Output the entries that follow, word for word.

###

-- ==== Sys2Proof/WellFormed.lean ====
section
/-! DEFINITION. Which instructions the encodings of 30_encoding.md can express in a given decoding context. -/

namespace Sys2Proof

/-- The rest of an air frame after its header: `F - 1` bytes for some admitted `4 ≤ F ≤ 66` (R8, R110). -/
def restOk (rest : List Byte) : Bool := 3 ≤ rest.length && rest.length ≤ 65

/-- An instruction is well formed in a context when its operands are what its row of the table admits there. The byte
classes follow the priority of R103: a DELIM is 0x7E, an ESCAPED byte is any other byte while an escape is pending, an
ESC is 0x7D and a DATA byte is any other byte while none is. The block of an RX_FRAME has the `NIN ≥ 1` samples that its
draw asks for (R123, R362). -/
def Instr.wf (c : DecodeCtx) : Instr → Bool
  | .boot _ => true
  | .hostByte _ => true
  | .txStep => true
  | .txCancel => true
  | .rxBlock _ => true
  | .mayTx => true
  | .pttStatus => true
  | .hostDelim => true
  | .hostEsc => !c.escape
  | .hostEscaped b => c.escape && b ≠ 0x7E
  | .hostData b => !c.escape && b ≠ 0x7E && b ≠ 0x7D
  | .airSingle _ rcv => restOk rcv.rest && rcv.blk ≠ []
  | .airBegin _ rcv => restOk rcv.rest && rcv.blk ≠ []
  | .airFrag _ rcv => restOk rcv.rest && rcv.blk ≠ []
  | .airEnd _ rcv => restOk rcv.rest && rcv.blk ≠ []

end Sys2Proof
end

###

Written answer
-- ==== Sys2Proof/WellFormed.lean ====
section
/-! DEFINITION. Which instructions the encodings of 30_encoding.md can express in a given decoding context. -/

namespace Sys2Proof

/-- The rest of an air frame after its header: `F - 1` bytes for some admitted `4 ≤ F ≤ 66` (R8, R110). -/
def restOk (rest : List Byte) : Bool := 3 ≤ rest.length && rest.length ≤ 65

/-- An instruction is well formed in a context when its operands are what its row of the table admits there. The byte
classes follow the priority of R103: a DELIM is 0x7E, an ESCAPED byte is any other byte while an escape is pending, an
ESC is 0x7D and a DATA byte is any other byte while none is. The block of an RX_FRAME has the `NIN ≥ 1` samples that its
draw asks for (R123, R362). -/
def Instr.wf (c : DecodeCtx) : Instr → Bool
  | .boot _ => true
  | .hostByte _ => true
  | .txStep => true
  | .txCancel => true
  | .rxBlock _ => true
  | .mayTx => true
  | .pttStatus => true
  | .hostDelim => true
  | .hostEsc => !c.escape
  | .hostEscaped b => c.escape && b ≠ 0x7E
  | .hostData b => !c.escape && b ≠ 0x7E && b ≠ 0x7D
  | .airSingle _ rcv => restOk rcv.rest && rcv.blk ≠ []
  | .airBegin _ rcv => restOk rcv.rest && rcv.blk ≠ []
  | .airFrag _ rcv => restOk rcv.rest && rcv.blk ≠ []
  | .airEnd _ rcv => restOk rcv.rest && rcv.blk ≠ []

end Sys2Proof
end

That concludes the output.